> Problem to solve: Where the line with "if x.rst.st != .ready then x" appears below, start writing out lines exactly, and finish with the line with "((b.bound && b.dxt.step.job", which is included; write out nothing else.

> Provided data:
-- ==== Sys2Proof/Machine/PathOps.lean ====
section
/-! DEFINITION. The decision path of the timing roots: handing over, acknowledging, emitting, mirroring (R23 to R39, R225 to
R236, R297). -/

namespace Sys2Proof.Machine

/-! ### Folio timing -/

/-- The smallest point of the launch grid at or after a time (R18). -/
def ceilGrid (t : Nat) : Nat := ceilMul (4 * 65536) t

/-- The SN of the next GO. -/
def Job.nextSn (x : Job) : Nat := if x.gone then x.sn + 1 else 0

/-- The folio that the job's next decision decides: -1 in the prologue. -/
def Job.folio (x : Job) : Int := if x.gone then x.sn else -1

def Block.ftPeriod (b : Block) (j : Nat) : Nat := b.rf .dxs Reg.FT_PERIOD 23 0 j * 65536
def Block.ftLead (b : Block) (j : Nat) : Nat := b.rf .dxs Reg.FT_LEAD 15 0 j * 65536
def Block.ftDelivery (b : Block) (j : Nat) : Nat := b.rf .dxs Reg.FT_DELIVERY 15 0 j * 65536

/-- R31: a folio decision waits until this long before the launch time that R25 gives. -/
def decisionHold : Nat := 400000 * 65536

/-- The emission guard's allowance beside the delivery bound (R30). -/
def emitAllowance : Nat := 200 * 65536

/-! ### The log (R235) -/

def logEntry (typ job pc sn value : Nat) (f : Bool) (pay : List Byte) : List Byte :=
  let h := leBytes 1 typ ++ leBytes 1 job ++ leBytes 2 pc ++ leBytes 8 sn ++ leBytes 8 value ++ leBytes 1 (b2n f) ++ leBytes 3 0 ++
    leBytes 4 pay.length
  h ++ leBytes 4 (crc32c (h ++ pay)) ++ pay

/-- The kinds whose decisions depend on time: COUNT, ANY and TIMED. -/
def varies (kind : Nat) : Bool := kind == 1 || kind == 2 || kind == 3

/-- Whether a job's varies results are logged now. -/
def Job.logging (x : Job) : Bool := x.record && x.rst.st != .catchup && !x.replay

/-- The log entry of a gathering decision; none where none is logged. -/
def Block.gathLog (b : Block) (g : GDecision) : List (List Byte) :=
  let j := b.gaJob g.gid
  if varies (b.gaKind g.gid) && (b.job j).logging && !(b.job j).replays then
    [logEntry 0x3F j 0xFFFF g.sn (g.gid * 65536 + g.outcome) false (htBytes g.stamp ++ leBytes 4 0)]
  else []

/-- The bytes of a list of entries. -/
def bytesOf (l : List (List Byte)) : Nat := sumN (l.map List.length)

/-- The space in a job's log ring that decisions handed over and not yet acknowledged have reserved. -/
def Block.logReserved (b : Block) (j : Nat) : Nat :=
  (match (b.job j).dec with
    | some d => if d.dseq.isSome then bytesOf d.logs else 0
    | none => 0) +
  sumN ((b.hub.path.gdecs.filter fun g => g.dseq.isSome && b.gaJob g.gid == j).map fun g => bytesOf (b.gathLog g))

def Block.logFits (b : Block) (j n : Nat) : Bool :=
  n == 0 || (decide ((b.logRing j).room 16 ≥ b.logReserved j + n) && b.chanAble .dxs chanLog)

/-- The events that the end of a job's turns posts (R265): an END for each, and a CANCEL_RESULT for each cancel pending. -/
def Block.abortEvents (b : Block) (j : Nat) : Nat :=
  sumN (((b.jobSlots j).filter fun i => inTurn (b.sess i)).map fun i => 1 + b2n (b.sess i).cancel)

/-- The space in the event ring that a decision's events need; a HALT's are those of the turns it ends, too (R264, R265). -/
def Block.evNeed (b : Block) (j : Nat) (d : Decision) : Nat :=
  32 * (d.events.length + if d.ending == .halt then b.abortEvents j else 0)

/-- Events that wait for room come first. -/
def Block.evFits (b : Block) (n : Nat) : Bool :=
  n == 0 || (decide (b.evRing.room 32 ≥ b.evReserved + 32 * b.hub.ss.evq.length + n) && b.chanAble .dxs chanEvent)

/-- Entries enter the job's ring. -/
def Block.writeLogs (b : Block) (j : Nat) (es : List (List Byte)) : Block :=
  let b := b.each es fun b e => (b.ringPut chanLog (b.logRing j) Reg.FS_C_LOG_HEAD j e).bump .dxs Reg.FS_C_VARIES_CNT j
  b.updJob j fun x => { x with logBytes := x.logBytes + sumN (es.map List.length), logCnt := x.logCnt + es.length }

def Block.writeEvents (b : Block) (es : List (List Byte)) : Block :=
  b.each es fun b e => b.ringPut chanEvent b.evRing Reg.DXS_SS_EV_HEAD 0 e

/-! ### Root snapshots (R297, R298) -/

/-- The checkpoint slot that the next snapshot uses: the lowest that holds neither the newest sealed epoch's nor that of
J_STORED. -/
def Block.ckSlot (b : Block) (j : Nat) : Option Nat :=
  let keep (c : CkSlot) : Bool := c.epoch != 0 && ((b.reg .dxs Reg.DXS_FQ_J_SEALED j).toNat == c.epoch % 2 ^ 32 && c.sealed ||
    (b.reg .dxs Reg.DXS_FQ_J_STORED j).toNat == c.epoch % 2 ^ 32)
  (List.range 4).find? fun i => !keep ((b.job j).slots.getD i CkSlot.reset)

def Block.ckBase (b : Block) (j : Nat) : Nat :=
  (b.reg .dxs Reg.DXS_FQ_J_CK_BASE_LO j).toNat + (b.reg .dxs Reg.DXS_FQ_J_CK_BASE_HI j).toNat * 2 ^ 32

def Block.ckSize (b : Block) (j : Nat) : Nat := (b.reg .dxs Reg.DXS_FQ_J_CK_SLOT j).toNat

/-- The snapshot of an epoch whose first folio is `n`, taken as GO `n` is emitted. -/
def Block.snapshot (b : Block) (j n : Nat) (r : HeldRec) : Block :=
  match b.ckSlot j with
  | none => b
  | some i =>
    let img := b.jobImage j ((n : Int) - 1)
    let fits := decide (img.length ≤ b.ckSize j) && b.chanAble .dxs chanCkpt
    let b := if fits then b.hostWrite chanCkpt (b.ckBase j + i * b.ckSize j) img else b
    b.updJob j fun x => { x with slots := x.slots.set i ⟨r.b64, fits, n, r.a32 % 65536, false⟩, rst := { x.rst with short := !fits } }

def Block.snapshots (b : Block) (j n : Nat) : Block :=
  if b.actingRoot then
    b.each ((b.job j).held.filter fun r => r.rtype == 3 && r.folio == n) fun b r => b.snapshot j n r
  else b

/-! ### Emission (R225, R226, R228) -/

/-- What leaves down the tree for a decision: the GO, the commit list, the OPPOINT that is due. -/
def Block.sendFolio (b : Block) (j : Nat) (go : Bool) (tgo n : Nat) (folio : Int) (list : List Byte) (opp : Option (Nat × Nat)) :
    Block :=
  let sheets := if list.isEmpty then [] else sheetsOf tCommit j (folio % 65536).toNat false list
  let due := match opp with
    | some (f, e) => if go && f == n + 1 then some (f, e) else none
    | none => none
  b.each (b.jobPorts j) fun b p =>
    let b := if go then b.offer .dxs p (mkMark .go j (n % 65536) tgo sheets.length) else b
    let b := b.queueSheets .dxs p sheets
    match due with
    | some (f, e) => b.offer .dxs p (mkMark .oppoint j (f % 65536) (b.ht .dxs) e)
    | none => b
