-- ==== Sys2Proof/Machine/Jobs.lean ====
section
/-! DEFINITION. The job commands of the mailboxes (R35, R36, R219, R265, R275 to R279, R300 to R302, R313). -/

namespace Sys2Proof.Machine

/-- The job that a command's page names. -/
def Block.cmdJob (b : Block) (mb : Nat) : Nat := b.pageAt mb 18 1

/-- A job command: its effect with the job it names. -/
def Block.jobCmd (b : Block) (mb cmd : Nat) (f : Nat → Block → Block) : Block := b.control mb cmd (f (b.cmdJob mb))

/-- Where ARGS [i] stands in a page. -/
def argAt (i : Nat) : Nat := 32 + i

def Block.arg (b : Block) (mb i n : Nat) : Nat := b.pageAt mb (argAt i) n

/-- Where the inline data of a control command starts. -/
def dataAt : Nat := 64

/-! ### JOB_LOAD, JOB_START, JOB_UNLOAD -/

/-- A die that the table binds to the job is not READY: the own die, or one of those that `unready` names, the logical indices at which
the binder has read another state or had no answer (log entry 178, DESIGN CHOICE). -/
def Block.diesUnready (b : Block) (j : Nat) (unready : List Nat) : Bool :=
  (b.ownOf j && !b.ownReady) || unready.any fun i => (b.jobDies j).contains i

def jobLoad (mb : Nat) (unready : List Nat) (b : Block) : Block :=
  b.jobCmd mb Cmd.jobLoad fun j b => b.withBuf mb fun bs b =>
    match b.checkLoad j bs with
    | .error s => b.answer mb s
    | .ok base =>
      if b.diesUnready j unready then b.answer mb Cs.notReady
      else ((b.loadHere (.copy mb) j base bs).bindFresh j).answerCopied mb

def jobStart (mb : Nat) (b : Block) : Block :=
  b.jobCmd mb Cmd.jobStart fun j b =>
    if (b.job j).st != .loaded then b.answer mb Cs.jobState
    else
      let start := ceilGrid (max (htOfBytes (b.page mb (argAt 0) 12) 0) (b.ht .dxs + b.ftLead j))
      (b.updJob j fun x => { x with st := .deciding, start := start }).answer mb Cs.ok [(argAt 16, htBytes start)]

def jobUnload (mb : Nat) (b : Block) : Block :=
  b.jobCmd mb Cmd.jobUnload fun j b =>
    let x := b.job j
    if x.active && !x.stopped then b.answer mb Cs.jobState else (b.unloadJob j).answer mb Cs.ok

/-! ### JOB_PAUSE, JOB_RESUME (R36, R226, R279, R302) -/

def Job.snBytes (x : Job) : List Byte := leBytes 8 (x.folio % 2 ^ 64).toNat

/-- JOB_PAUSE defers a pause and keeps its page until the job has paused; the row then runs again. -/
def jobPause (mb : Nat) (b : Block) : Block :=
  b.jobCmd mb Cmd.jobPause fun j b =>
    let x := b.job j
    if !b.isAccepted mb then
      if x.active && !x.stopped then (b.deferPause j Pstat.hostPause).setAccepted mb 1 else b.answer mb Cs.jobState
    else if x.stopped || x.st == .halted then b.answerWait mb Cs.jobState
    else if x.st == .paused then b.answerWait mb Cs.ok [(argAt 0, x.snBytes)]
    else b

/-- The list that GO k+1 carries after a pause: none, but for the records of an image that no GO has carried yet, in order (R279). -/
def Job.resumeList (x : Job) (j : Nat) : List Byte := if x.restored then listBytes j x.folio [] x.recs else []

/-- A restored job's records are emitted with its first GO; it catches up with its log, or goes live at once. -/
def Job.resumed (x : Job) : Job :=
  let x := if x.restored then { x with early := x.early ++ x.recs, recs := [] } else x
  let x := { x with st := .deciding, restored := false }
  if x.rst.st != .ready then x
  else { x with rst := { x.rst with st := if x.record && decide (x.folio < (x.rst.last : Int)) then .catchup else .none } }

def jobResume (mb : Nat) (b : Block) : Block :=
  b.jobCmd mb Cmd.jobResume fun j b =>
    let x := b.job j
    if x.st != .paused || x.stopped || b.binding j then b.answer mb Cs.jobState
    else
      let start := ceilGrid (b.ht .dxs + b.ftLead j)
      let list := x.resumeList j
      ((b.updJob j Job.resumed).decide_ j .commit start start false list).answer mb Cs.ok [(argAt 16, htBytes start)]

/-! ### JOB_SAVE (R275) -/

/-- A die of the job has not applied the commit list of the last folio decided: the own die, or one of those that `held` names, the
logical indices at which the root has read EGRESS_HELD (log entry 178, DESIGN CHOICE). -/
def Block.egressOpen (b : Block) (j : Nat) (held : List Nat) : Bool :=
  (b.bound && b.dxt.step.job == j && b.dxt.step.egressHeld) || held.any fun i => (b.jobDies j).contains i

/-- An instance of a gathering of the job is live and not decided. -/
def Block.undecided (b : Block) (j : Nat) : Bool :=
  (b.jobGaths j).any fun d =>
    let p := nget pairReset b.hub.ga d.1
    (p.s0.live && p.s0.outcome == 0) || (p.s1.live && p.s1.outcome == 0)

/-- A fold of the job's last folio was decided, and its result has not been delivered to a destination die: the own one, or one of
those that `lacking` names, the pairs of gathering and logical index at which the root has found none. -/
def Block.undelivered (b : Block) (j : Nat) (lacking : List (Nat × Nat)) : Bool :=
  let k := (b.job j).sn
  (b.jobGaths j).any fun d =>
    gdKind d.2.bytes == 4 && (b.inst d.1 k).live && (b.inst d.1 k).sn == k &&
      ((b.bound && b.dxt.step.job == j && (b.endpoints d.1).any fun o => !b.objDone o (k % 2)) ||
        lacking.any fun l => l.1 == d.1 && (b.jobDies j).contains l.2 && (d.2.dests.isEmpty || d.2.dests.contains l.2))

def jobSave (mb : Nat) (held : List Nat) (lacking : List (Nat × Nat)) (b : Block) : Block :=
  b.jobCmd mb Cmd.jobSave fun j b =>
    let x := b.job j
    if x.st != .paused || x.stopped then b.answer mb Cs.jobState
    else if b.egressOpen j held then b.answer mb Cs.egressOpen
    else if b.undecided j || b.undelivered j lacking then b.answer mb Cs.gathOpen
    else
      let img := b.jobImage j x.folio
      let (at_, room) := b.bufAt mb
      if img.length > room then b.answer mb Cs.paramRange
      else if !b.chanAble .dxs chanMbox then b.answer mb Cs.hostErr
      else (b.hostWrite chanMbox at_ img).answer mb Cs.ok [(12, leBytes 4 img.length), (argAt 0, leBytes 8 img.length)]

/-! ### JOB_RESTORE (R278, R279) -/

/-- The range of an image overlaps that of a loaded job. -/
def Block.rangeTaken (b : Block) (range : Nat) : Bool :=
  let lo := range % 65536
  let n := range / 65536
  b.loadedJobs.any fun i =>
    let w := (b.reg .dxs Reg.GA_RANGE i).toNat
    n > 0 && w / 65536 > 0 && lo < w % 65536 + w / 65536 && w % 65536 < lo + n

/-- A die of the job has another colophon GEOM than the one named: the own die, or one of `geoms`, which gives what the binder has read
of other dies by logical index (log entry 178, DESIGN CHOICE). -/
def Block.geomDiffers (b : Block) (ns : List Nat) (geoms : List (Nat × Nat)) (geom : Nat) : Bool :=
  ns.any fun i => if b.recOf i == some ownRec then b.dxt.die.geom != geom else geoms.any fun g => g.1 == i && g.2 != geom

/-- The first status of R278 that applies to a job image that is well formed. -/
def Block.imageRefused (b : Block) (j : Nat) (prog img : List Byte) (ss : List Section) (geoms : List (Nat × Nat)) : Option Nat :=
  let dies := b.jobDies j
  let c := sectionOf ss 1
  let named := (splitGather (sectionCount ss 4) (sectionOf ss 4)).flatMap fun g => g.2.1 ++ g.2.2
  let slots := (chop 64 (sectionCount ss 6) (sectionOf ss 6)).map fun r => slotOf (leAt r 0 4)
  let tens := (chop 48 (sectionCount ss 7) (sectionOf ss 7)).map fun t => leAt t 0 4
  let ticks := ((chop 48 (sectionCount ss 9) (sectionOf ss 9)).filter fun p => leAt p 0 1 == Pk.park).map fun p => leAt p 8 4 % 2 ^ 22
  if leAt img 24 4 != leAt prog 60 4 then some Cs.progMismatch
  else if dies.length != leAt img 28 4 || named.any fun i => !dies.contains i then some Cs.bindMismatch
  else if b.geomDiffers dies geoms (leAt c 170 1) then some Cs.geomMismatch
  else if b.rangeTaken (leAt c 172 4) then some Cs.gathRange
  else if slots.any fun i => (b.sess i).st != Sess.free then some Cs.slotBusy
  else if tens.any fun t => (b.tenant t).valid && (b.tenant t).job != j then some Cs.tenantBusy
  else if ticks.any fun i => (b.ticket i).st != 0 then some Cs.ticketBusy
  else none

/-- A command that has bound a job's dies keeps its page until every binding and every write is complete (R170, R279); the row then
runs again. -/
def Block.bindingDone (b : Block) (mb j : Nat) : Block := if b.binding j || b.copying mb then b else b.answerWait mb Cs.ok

> Output of the task:
  if x.rst.st != .ready then x
  else { x with rst := { x.rst with st := if x.record && decide (x.folio < (x.rst.last : Int)) then .catchup else .none } }

def jobResume (mb : Nat) (b : Block) : Block :=
  b.jobCmd mb Cmd.jobResume fun j b =>
    let x := b.job j
    if x.st != .paused || x.stopped || b.binding j then b.answer mb Cs.jobState
    else
      let start := ceilGrid (b.ht .dxs + b.ftLead j)
      let list := x.resumeList j
      ((b.updJob j Job.resumed).decide_ j .commit start start false list).answer mb Cs.ok [(argAt 16, htBytes start)]

/-! ### JOB_SAVE (R275) -/

/-- A die of the job has not applied the commit list of the last folio decided: the own die, or one of those that `held` names, the
logical indices at which the root has read EGRESS_HELD (log entry 178, DESIGN CHOICE). -/
def Block.egressOpen (b : Block) (j : Nat) (held : List Nat) : Bool :=
  (b.bound && b.dxt.step.job == j && b.dxt.step.egressHeld) || held.any fun i => (b.jobDies j).contains i

/-- An instance of a gathering of the job is live and not decided. -/
def Block.undecided (b : Block) (j : Nat) : Bool :=
  (b.jobGaths j).any fun d =>
    let p := nget pairReset b.hub.ga d.1
    (p.s0.live && p.s0.outcome == 0) || (p.s1.live && p.s1.outcome == 0)

/-- A fold of the job's last folio was decided, and its result has not been delivered to a destination die: the own one, or one of
those that `lacking` names, the pairs of gathering and logical index at which the root has found none. -/
def Block.undelivered (b : Block) (j : Nat) (lacking : List (Nat × Nat)) : Bool :=
  let k := (b.job j).sn
  (b.jobGaths j).any fun d =>
    gdKind d.2.bytes == 4 && (b.inst d.1 k).live && (b.inst d.1 k).sn == k &&
      ((b.bound && b.dxt.step.job == j && (b.endpoints d.1).any fun o => !b.objDone o (k % 2)) ||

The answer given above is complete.